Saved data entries
# # # #
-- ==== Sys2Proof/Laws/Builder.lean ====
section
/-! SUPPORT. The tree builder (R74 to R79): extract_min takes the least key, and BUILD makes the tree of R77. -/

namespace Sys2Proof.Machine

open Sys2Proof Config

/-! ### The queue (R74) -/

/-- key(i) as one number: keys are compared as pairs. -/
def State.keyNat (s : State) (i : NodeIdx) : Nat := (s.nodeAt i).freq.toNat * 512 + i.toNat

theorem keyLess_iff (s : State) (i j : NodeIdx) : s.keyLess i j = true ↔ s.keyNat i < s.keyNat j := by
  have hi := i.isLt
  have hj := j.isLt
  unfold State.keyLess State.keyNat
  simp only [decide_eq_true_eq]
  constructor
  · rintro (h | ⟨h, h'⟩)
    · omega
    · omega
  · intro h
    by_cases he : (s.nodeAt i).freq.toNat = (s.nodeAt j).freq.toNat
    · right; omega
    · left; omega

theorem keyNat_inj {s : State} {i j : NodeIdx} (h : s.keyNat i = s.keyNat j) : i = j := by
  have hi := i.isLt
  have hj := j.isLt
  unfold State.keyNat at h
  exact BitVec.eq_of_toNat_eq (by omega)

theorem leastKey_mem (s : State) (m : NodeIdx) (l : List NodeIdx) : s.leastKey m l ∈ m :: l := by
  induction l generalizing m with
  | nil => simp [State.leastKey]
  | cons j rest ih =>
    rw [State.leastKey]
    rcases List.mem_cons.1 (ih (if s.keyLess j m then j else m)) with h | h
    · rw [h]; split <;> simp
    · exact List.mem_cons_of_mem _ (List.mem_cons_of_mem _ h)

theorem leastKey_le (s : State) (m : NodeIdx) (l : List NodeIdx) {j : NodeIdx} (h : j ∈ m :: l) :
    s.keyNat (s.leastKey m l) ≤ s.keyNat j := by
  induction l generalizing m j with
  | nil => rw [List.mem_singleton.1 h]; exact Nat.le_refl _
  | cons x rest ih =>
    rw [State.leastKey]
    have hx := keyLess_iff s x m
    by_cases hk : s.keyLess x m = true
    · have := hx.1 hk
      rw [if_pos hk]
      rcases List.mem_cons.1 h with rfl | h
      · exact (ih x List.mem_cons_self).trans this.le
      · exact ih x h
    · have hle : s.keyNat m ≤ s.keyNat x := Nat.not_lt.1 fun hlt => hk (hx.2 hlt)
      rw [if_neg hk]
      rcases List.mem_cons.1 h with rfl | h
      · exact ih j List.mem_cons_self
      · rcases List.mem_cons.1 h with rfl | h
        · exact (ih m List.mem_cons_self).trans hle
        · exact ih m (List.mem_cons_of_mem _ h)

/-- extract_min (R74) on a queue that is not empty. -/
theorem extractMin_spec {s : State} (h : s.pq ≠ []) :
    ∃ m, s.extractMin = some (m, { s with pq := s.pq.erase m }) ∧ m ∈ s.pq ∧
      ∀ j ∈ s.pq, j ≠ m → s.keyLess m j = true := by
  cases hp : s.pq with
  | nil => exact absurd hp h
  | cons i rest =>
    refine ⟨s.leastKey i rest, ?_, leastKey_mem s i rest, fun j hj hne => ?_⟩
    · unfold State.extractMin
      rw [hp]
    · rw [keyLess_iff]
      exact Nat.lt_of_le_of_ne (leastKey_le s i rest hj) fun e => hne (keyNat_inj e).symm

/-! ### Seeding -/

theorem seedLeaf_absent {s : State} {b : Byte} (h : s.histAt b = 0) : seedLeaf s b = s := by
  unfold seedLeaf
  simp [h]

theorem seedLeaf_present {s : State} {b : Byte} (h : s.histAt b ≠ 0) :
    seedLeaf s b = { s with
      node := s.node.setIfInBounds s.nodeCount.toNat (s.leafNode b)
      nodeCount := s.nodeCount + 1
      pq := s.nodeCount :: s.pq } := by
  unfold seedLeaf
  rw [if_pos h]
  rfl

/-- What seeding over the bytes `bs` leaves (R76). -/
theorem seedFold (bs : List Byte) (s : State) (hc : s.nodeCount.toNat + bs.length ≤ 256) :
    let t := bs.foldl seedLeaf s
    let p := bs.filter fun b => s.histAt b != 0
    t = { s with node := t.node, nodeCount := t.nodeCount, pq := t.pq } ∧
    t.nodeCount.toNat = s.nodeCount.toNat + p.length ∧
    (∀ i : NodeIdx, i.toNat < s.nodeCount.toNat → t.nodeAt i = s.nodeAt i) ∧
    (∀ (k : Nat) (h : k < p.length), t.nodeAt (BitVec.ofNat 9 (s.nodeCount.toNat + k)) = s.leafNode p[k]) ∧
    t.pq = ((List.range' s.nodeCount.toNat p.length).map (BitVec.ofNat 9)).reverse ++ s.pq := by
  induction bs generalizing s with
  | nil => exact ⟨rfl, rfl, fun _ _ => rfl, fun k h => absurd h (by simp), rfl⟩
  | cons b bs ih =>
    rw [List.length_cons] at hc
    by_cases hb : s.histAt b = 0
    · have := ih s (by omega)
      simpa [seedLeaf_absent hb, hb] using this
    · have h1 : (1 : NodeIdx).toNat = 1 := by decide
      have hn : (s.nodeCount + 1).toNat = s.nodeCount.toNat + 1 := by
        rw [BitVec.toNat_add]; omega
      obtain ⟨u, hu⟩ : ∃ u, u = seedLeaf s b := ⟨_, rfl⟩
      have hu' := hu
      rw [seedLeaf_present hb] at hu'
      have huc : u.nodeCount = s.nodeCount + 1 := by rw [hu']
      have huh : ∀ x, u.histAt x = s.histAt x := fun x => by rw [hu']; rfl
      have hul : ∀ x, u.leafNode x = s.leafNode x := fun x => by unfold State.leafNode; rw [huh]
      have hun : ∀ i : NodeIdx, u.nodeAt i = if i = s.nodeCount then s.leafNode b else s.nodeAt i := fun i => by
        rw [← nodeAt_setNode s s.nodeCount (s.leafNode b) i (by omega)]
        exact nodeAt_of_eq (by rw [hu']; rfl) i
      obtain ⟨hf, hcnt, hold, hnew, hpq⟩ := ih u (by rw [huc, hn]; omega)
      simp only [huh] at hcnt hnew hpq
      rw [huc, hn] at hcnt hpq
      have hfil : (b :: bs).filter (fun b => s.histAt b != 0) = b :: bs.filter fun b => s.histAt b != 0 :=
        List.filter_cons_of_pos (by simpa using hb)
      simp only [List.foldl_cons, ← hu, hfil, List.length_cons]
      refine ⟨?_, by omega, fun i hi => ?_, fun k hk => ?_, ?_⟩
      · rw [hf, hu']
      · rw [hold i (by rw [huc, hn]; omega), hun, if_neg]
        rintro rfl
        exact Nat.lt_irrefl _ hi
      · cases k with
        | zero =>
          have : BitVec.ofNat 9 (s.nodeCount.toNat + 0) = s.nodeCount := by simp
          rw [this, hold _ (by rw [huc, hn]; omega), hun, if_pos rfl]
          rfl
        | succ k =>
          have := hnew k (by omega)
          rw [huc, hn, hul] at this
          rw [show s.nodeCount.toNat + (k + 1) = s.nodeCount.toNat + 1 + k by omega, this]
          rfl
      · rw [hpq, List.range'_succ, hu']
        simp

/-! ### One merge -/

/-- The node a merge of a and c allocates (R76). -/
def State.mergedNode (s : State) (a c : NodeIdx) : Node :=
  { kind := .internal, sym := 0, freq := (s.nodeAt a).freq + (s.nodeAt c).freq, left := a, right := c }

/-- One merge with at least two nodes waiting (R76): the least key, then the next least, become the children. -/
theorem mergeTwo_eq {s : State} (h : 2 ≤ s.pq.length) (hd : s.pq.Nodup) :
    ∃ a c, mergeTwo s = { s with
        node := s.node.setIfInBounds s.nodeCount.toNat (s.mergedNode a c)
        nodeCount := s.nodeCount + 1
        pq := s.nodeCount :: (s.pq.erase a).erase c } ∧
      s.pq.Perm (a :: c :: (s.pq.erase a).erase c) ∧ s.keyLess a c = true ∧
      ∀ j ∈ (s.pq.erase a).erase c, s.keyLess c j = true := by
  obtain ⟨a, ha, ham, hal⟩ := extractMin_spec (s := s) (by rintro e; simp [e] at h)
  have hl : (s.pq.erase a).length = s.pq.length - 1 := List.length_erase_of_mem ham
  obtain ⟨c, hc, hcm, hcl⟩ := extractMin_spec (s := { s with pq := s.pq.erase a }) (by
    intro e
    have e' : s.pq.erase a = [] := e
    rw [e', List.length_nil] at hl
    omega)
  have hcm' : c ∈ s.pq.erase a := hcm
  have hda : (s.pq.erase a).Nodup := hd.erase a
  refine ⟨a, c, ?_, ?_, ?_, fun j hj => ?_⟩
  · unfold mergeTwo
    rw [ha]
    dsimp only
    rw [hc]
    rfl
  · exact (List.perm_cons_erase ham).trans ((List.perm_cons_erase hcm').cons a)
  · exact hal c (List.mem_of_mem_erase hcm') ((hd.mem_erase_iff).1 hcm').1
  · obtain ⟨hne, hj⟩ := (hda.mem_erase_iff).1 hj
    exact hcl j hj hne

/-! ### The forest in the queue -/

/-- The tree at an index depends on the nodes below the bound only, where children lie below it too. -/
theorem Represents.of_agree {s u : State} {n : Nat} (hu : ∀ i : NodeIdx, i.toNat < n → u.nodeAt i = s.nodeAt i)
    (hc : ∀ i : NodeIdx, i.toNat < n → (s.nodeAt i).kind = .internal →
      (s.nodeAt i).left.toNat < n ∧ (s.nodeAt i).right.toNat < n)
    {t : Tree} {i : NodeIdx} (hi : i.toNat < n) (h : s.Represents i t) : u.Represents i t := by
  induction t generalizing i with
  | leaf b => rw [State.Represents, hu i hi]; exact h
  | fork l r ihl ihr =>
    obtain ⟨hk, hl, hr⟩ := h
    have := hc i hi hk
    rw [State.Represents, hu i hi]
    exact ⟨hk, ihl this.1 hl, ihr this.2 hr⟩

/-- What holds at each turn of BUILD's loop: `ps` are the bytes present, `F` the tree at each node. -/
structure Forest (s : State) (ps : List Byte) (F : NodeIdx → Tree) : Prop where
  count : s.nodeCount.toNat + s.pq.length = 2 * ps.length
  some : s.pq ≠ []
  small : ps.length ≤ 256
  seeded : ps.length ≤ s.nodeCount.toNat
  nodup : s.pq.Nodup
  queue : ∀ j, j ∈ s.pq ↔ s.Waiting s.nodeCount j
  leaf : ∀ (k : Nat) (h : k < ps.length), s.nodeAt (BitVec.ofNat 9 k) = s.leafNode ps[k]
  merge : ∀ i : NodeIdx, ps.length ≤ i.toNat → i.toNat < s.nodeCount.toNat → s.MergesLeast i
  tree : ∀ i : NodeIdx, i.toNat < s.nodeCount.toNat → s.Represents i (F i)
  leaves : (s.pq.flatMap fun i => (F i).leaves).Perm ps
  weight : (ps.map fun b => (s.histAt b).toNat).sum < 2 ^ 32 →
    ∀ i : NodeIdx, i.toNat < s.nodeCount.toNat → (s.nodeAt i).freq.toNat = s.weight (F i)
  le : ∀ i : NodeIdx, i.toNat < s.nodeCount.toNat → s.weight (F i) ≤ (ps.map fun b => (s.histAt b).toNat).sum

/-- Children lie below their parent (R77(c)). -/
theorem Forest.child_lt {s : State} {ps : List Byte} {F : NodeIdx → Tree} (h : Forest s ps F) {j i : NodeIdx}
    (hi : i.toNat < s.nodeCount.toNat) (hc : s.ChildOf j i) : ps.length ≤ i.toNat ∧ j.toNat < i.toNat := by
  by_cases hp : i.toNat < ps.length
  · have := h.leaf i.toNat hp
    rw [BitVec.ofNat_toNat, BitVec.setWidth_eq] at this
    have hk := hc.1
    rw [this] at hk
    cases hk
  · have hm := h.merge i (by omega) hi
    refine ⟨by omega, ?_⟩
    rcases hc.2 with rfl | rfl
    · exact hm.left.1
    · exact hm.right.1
# # # #
About this exercise: All that is wanted is an exact copy of the lines above from the one with "[hpq, List.range'_succ, hu']" through the one with "2 ≤ s.pq.length)", with both ends included.

Problem solution:
      · rw [hpq, List.range'_succ, hu']
        simp

/-! ### One merge -/

/-- The node a merge of a and c allocates (R76). -/
def State.mergedNode (s : State) (a c : NodeIdx) : Node :=
  { kind := .internal, sym := 0, freq := (s.nodeAt a).freq + (s.nodeAt c).freq, left := a, right := c }

/-- One merge with at least two nodes waiting (R76): the least key, then the next least, become the children. -/
theorem mergeTwo_eq {s : State} (h : 2 ≤ s.pq.length) (hd : s.pq.Nodup) :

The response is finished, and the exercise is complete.